> _What needs to be done_: Each line of the entries, from the first to the line containing "### Addresses -/", is to be transcribed exactly as it stands; include no other lines.

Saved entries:
-- ==== Sys2Proof/Machine/Ops.lean ====
section
/-! DEFINITION. The named operations over registers, addresses, memory, the environment, the stack and the program
counter; accepting an interrupt and returning from one; the reset event. -/

namespace Sys2Proof.Machine

/-! ### Status word -/

/-- Write all of PSL. -/
def State.setPsl (s : State) (v : Psl) : State := { s with psl := v }

/-- Write all of PSU as stored. -/
def State.setPsu (s : State) (v : Byte) : State := { s with psu := v }

/-- Write CC alone. -/
def State.setCC (s : State) (cc : BitVec 2) : State := s.setPsl { s.psl with cc := cc }

/-- Write C, IDC and OVF from an arithmetic result. -/
def State.setArith (s : State) (x : Alu) : State :=
  s.setPsl { s.psl with c := x.c, idc := x.idc, ovf := x.ovf }

/-- Write SP alone. -/
def State.setSp (s : State) (sp : BitVec 3) : State := s.setPsu (putSp s.psu sp)

/-- Write II alone. -/
def State.setII (s : State) (b : Bool) : State := s.setPsu (putBit s.psu 5 b)

/-! ### General registers -/

/-- The bank that RS selects (10_state.md R22). -/
def State.bank (s : State) : Bank := if s.psl.rs then s.bank1 else s.bank0

/-- Replace the bank that RS selects (R22). -/
def State.setBank (s : State) (b : Bank) : State :=
  if s.psl.rs then { s with bank1 := b } else { s with bank0 := b }

/-- `x[i]` (00_scope.md R10). -/
def State.getReg (s : State) (r : Reg) : Byte :=
  match r with
  | .r0 => s.r0
  | .r1 => s.bank.r1
  | .r2 => s.bank.r2
  | .r3 => s.bank.r3

/-- `x[i] <- v` (00_scope.md R10). -/
def State.setReg (s : State) (r : Reg) (v : Byte) : State :=
  match r with
  | .r0 => { s with r0 := v }
  | .r1 => s.setBank { s.bank with r1 := v }
  | .r2 => s.setBank { s.bank with r2 := v }
  | .r3 => s.setBank { s.bank with r3 := v }

/-! ### Addresses -/

/-- The page bits of an address (20_memory.md R61). -/
def page (a : Addr) : BitVec 2 := a.extractLsb' 13 2

/-- The offset of an address within its page (R61). -/
def off (a : Addr) : Offset := a.extractLsb' 0 13

/-- `inpage` (00_scope.md R11), the integer taken modulo 8192: the page stays, the offset wraps. -/
def inpage (a : Addr) (k : Offset) : Addr := page a ++ (off a + k)

/-- `sext7_13` (00_scope.md R9). -/
def sext7 (d : Disp) : Offset := d.signExtend 13

/-! ### The environment -/

/-- Record an output (60_exceptions.md R272). -/
def State.emit (s : State) (e : Event) : State := { s with trace := s.trace ++ [e] }

/-- The next number for a free value, and the counter moved past it. -/
def State.fresh (s : State) : Nat × State := (s.draws, { s with draws := s.draws + 1 })

/-- Sample the RESET line (70_reset_and_hazards.md R300): past the script's end no reset comes (log entry 10). -/
def State.drawReset (s : State) : Option ResetValues × State :=
  match s.env.resets with
  | x :: xs => (x, { s with env := { s.env with resets := xs } })
  | [] => (none, s)

/-- Sample the interrupt request line (R274): past the script's end it is 0 (R281, log entry 9). -/
def State.drawIntReq (s : State) : Bool × State :=
  match s.env.intReqs with
  | x :: xs => (x, { s with env := { s.env with intReqs := xs } })
  | [] => (false, s)

/-- `Env.IntVector()` (R276). -/
def State.drawIntVector (s : State) : Byte × State :=
  match s.env.intVectors with
  | x :: xs => (x, { s with env := { s.env with intVectors := xs } })
  | [] => (Config.freeIntVector s.draws, { s with draws := s.draws + 1 })

/-- `Env.SensePin()` (10_state.md R35). -/
def State.drawSense (s : State) : Bool × State :=
  match s.env.senses with
  | x :: xs => (x, { s with env := { s.env with senses := xs } })
  | [] => (Config.freeSense s.draws, { s with draws := s.draws + 1 })

/-- The byte an I/O read draws from the environment (46_io.md R230). -/
def State.drawIoRead (s : State) : Byte × State :=
  match s.env.ioReads with
  | x :: xs => (x, { s with env := { s.env with ioReads := xs } })
  | [] => (Config.freeIoRead s.draws, { s with draws := s.draws + 1 })

/-- The byte a read of a device or absent address draws from the environment (20_memory.md R76). -/
def State.drawMemRead (s : State) : Byte × State :=
  match s.env.memReads with
  | x :: xs => (x, { s with env := { s.env with memReads := xs } })
  | [] => (Config.freeMemRead s.draws, { s with draws := s.draws + 1 })

/-- `IORead(space, port)` (46_io.md R230): one transfer, one byte from the environment. -/
def State.ioRead (s : State) (space : IoSpace) : Byte × State := (s.emit (.ioRead space)).drawIoRead

/-- `IOWrite(space, port, v)` (R230): one transfer, no change of the processor. -/
def State.ioWrite (s : State) (space : IoSpace) (v : Byte) : State := s.emit (.ioWrite space v)

/-! ### Memory -/

/-- What an address that no cell lists reads as: DESIGN CHOICE 0, log entry 4. -/
def Memory.unlisted : Byte := 0

/-- The byte at an address. -/
def Memory.read : Memory → Nat → Byte
  | [], _ => Memory.unlisted
  | (b, w) :: rest, a => if b = a then w else Memory.read rest a

/-- Take out every cell of an address. -/
def Memory.erase : Memory → Nat → Memory
  | [], _ => []
  | (b, w) :: rest, a => if b = a then Memory.erase rest a else (b, w) :: Memory.erase rest a

/-- Put a cell before the first cell of a higher address. -/
def Memory.insert : Memory → Nat → Byte → Memory
  | [], a, v => [(a, v)]
  | (b, w) :: rest, a, v => if a < b then (a, v) :: (b, w) :: rest else (b, w) :: Memory.insert rest a v

/-- Store a byte, keeping the canonical form: a byte equal to what an unlisted address reads as takes the cell out. -/
def Memory.write (m : Memory) (a : Nat) (v : Byte) : Memory :=
  if v = Memory.unlisted then m.erase a else (m.erase a).insert a v

/-- The canonical form of memory: addresses strictly rising and inside the 32768 (R60), no cell equal to an unlisted
one. -/
def Memory.wf : Memory → Bool
  | [] => true
  | (a, v) :: rest => decide (a < 32768) && v != Memory.unlisted && rest.all (fun c => decide (a < c.1)) && Memory.wf rest

/-- What MemMap connects at an address: the first region that holds it, RAM if none does (R7, R76). -/
def memKind : List Region → Nat → MemKind
  | [], _ => .ram
  | g :: rest, a => if g.base ≤ a ∧ a < g.base + g.size then g.kind else memKind rest a

/-- What is connected at an address (R76). -/
def State.kindAt (s : State) (a : Addr) : MemKind := memKind s.cfg.memMap a.toNat

/-- An address answers its stored byte if RAM or ROM is there (R76). -/
def State.stored (s : State) (a : Addr) : Prop := s.kindAt a = .ram ∨ s.kindAt a = .rom

/-- The byte RAM or ROM holds at an address, without an access. -/
def State.peek (s : State) (a : Addr) : Byte := s.mem.read a.toNat

/-- `MemRead(a, 1)` (00_scope.md R12, 20_memory.md R76): RAM and ROM answer their byte, a device and an absent address
a byte drawn from the environment. -/
def State.memRead (s : State) (a : Addr) : Byte × State :=
  match s.kindAt a with
  | .ram | .rom => (s.peek a, s)
  | .device => (s.emit (.deviceRead a)).drawMemRead
  | .absent => s.drawMemRead

/-- `MemWrite(a, 1, v)` (R12, R76): RAM stores, a device takes the byte, ROM and absent addresses do not change. -/
def State.memWrite (s : State) (a : Addr) (v : Byte) : State :=
  match s.kindAt a with
  | .ram => { s with mem := s.mem.write a.toNat v }
  | .device => s.emit (.deviceWrite a v)
  | .rom | .absent => s

/-- `ReadPtr(p)` (R12, R70): high byte first, its bit 7 ignored, the low byte from the next address in the page. -/
def State.readPtr (s : State) (p : Addr) : Addr × State :=
  let (hi, s1) := s.memRead p
  let (lo, s2) := s1.memRead (inpage p 1)
  (hi.extractLsb' 0 7 ++ lo, s2)

/-- The address itself if direct, the pointer stored there if indirect (R70). -/
def State.resolve (s : State) (i : Bool) (p : Addr) : Addr × State := if i then s.readPtr p else (p, s)

/-- `EA_Z0` (30_encoding.md R108): the displacement from byte 0 of page 0, modulo 8192. -/
def State.eaZ0 (s : State) (i : Bool) (d : Disp) : Addr × State := s.resolve i (0#2 ++ sext7 d)

/-! ### Program counter and stack -/

/-- Two cycles for the indirect addressing sequence (R112, R310). -/
def indCycles (i : Bool) : Nat := if i then 2 else 0

/-- End an instruction of `len` bytes in sequence: `pc <- next` (R16), its cycles counted (R310). -/
def State.retire (s : State) (len : Offset) (cyc : Nat) : State :=
  { s with pc := inpage s.pc len, cycles := s.cycles + cyc }

/-- End an instruction at a target: `pc <- target`, all 15 bits (R10, R73), its cycles counted (R310). -/
def State.jump (s : State) (target : Addr) (cyc : Nat) : State :=
  { s with pc := target, cycles := s.cycles + cyc }

/-- `Push(a)` (10_state.md R48): SP up by one, modulo 8, then the entry it points to written. -/
def State.push (s : State) (a : Addr) : State :=
  let sp := s.sp + 1
  { s.setSp sp with ras := s.ras.set sp.toNat a sp.isLt }

/-- `Pop()` (R49): the entry SP points to, then SP down by one, modulo 8; the entry stays. -/
def State.pop (s : State) : Addr × State := (s.ras[s.sp.toNat]'s.sp.isLt, s.setSp (s.sp - 1))

/-- Set or clear the run/wait flag, the RUN/WAIT line following it (R55, R263). -/
def State.setWaiting (s : State) (b : Bool) : State :=
  if s.waiting = b then s else { s with waiting := b }.emit (.waitLine b)

/-! ### Interrupt and reset -/

/-- Accept an interrupt (60_exceptions.md R276): leave the WAIT state, set II, take the vector byte as byte 1 of a
ZBSR, push `pc` and go to the ZBSR's effective address. The cycles it takes are a free value (log entry 13). -/
def State.takeInterrupt (s : State) : State :=
  let (vb, s1) := (((s.setWaiting false).setII true).emit .intAck).drawIntVector
  let (ea, s2) := s1.eaZ0 (indBit vb) (disp7 vb)
  let (n, s3) := (s2.push s2.pc).fresh
  s3.jump ea (Config.freeAcceptCycles n)

/-- Return and enable interrupts, in one step (44_subroutine.md R210): pop into `pc`, clear II. -/
def State.returnEnabling (s : State) (cyc : Nat) : State :=
  let (a, s1) := s.pop
  (s1.setII false).jump a cyc

/-- The reset event (70_reset_and_hazards.md R300, R301): the processor state replaced, what R301 leaves unspecified
taken from the event; memory and devices untouched. -/
def State.resetEvent (s : State) (v : ResetValues) : State :=
  let s1 := (s.setWaiting false).emit (.flagPin v.flag)
  { s1 with
    r0 := v.r0
    bank0 := v.bank0
    bank1 := v.bank1
    pc := 0
    psu := putSp (putBit 0 6 v.flag) v.sp
    psl := v.psl
    ras := v.ras }

end Sys2Proof.Machine
end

> _Answer section_:
-- ==== Sys2Proof/Machine/Ops.lean ====
section
/-! DEFINITION. The named operations over registers, addresses, memory, the environment, the stack and the program
counter; accepting an interrupt and returning from one; the reset event. -/

namespace Sys2Proof.Machine

/-! ### Status word -/

/-- Write all of PSL. -/
def State.setPsl (s : State) (v : Psl) : State := { s with psl := v }

/-- Write all of PSU as stored. -/
def State.setPsu (s : State) (v : Byte) : State := { s with psu := v }

/-- Write CC alone. -/
def State.setCC (s : State) (cc : BitVec 2) : State := s.setPsl { s.psl with cc := cc }

/-- Write C, IDC and OVF from an arithmetic result. -/
def State.setArith (s : State) (x : Alu) : State :=
  s.setPsl { s.psl with c := x.c, idc := x.idc, ovf := x.ovf }

/-- Write SP alone. -/
def State.setSp (s : State) (sp : BitVec 3) : State := s.setPsu (putSp s.psu sp)

/-- Write II alone. -/
def State.setII (s : State) (b : Bool) : State := s.setPsu (putBit s.psu 5 b)

/-! ### General registers -/

/-- The bank that RS selects (10_state.md R22). -/
def State.bank (s : State) : Bank := if s.psl.rs then s.bank1 else s.bank0

/-- Replace the bank that RS selects (R22). -/
def State.setBank (s : State) (b : Bank) : State :=
  if s.psl.rs then { s with bank1 := b } else { s with bank0 := b }

/-- `x[i]` (00_scope.md R10). -/
def State.getReg (s : State) (r : Reg) : Byte :=
  match r with
  | .r0 => s.r0
  | .r1 => s.bank.r1
  | .r2 => s.bank.r2
  | .r3 => s.bank.r3

/-- `x[i] <- v` (00_scope.md R10). -/
def State.setReg (s : State) (r : Reg) (v : Byte) : State :=
  match r with
  | .r0 => { s with r0 := v }
  | .r1 => s.setBank { s.bank with r1 := v }
  | .r2 => s.setBank { s.bank with r2 := v }
  | .r3 => s.setBank { s.bank with r3 := v }

/-! ### Addresses -/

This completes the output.